[[ RECORDS FOR THE TASK, beginning ]]

theorem CarriedAlong.lzwDecode (s : State) : lzwDecode (g s) = (lzwDecode s).map g := by
  have hsnap : (g s).snap = s.snap := by rw [hg.eq_withDecoder s]; rfl
  rw [Machine.lzwDecode, Machine.lzwDecode, hsnap, hg.lzwStart, hg.lzwLoop]
  cases Machine.lzwLoop (lzwBound s.snap) (Machine.lzwStart s) with
  | error f => rfl
  | ok u => exact congrArg Except.ok (hg.underrunCheck u)

theorem CarriedAlong.background (s : State) : background (g s) = background s := by
  rw [hg.eq_withCompositor s, withCompositor_background]

theorem CarriedAlong.seedBy (l : BitVec 3) (s : State) : seedBy l (g s) = (seedBy l s).map g :=
  hg.of_compositor (fun a s => withCompositor_seedBy a s l) (fun s t h => by rw [seedBy_frame h]; rfl) s

theorem CarriedAlong.composeFrame (s : State) : composeFrame (g s) = (composeFrame s).map g := by
  refine hg.of_compositor withCompositor_composeFrame (fun s t h => ?_) s
  obtain ⟨v, rfl, hframe, -⟩ := composeFrame_spec h
  rw [hframe]
  rfl

theorem CarriedAlong.paintCell (k j : Nat) (s : State) :
    paintCell k j (g s) = (paintCell k j s).map fun r => (g r.1, r.2) := by
  rw [hg.eq_withCompositor s, withCompositor_paintCell]
  cases hr : Machine.paintCell k j s with
  | error f => rfl
  | ok r =>
    have hframe : r.1 = withCompositor s r.1 := by rw [(paintCell_frame hr).1]; rfl
    have hgr : withCompositor (g s) r.1 = g r.1 := by rw [← hg.compositor, ← hframe]
    rw [Except.map, Except.map, hgr]

end

/-! ## DECODE -/

theorem failedCheck_of_subset {op op' : Op} (hrows : ∀ k ∈ checksOf op', k ∈ checksOf op) {p : Config} {c : Conf}
    (h : failedCheck op p c = none) : failedCheck op' p c = none :=
  failedCheck_eq_none.2 fun k hk => failedCheck_eq_none.1 h k (hrows k hk)

/-- A command that passes V1 has a minimum code size that UGPP decodes (R7, R84). -/
theorem mcs_of_checked {op : Op} {p : Config} {c : Conf} (hrow : Check.v1 ∈ checksOf op) (hlo : 2 ≤ p.mcsLo)
    (h : failedCheck op p c = none) : 2 ≤ c.imgCfg.mcs.toNat ∧ c.imgCfg.mcs.toNat ≤ 8 := by
  have hpass := failedCheck_eq_none.1 h .v1 hrow
  have hrange := mt checkFails_v1.2 (Bool.eq_false_iff.1 hpass)
  omega

section
variable {s : State} (hidle : s.phase = .idle)
include hidle

/-- DECODE with its checks passed is a decode and its end (R89). -/
theorem exec_decode_of_checks_pass (hpass : failedCheck .decode s.cfg s.conf = none) :
    exec .decode s = asOutcome ((lzwDecode (accept .decode s)).bind fun d => .ok (decodeEnd d)) := by
  calc exec .decode s
      = asOutcome (decodeBody (accept .decode s)) := exec_instrOf_idle hidle .decode
    _ = _ := by rw [decodeBody, checked_of_none (op := .decode) (s := accept .decode s) hpass]

theorem exec_decode_next {t : State} (hpass : failedCheck .decode s.cfg s.conf = none) (hexec : exec .decode s = .next t) :
    ∃ d, lzwDecode (accept .decode s) = .ok d ∧ t = decodeEnd d := by
  rw [exec_decode_of_checks_pass hidle hpass, asOutcome_eq_next] at hexec
  obtain ⟨d, hd, hend⟩ := bind_eq_ok.1 hexec
  exact ⟨d, hd, (Except.ok.inj hend).symm⟩

/-- What the end of a DECODE leaves, in terms of the state it began in (R89, R114). -/
theorem decodeEnd_eq {d : State} (hd : lzwDecode (accept .decode s) = .ok d) : decodeEnd d = { s with
    snap := s.conf, idxbuf := d.idxbuf, dict := d.dict, lzw := d.lzw
    warn := { s.warn with underrun := d.warn.underrun }
    status := endStatus s (if d.status.stop = .invalid then .lzwcode else .none) d.status.stop } := by
  have hframe := lzwDecode_frame hd
  have hphase : { s with phase := Phase.idle } = s := by cases s; cases hidle; rfl
  rw [decodeEnd]
  by_cases hstop : d.status.stop = .invalid
  · rw [if_pos hstop, if_pos hstop, ← hphase, hframe]
    rfl
  · rw [if_neg hstop, if_neg hstop, ← hphase, hframe]
    rfl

[[ RECORDS FOR THE TASK, end ]]

## [EXERCISE]
Your answer must be every line from the entries that contains the string "hrows", copied as it stands.

## [SOLVED EXERCISE]
theorem failedCheck_of_subset {op op' : Op} (hrows : ∀ k ∈ checksOf op', k ∈ checksOf op) {p : Config} {c : Conf}
  failedCheck_eq_none.2 fun k hk => failedCheck_eq_none.1 h k (hrows k hk)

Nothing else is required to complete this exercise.